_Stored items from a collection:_
────────────────────────────────────────

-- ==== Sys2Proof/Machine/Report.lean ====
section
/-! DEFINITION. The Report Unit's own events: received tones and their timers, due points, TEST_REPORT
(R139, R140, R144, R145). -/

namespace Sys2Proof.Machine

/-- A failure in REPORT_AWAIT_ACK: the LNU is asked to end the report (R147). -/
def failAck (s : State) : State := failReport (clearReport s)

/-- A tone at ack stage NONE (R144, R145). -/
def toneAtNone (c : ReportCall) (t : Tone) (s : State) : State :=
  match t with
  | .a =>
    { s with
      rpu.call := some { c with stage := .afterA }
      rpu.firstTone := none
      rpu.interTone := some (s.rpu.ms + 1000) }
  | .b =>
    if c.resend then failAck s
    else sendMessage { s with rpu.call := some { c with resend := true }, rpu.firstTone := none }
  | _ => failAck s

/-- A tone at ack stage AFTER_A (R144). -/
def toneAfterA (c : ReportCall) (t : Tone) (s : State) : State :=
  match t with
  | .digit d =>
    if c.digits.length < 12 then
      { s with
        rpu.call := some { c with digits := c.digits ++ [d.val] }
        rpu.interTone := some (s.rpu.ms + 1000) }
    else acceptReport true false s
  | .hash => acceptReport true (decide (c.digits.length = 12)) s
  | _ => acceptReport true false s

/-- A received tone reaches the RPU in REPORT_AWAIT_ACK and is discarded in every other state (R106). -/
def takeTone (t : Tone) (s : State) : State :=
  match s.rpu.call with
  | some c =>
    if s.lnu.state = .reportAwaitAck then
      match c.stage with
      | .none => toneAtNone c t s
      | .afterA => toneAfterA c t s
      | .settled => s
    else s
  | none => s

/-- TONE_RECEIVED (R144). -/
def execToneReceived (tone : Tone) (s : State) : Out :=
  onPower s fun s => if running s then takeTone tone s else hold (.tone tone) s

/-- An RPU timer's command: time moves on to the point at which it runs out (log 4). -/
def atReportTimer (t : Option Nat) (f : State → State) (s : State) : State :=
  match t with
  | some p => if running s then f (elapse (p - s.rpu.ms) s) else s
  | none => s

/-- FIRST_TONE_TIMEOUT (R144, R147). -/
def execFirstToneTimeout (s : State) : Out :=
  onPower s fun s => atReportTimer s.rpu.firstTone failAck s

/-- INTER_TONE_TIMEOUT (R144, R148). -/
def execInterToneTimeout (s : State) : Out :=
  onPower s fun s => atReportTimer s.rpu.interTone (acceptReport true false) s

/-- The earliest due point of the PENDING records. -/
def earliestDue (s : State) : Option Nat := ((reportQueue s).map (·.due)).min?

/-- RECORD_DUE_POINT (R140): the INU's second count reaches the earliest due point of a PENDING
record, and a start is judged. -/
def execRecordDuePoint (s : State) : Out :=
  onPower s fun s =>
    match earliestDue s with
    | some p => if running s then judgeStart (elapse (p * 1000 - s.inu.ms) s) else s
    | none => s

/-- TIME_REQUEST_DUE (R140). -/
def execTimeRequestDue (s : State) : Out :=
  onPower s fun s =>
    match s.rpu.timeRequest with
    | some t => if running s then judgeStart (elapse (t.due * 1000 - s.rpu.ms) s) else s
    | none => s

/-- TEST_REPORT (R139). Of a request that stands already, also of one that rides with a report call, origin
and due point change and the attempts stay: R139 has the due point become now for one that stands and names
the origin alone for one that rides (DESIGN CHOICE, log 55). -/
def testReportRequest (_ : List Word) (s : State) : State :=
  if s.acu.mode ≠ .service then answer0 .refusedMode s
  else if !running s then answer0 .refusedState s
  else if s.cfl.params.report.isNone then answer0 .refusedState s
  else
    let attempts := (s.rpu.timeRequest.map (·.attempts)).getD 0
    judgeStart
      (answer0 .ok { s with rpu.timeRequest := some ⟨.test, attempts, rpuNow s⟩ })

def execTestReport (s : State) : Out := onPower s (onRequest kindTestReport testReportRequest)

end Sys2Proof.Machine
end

────────────────────────────────────────

_Task goal:_ For every line of the records with the string "earliestDue", add one to a tally; give the final tally alone.

_Solution for this exercise:_ 2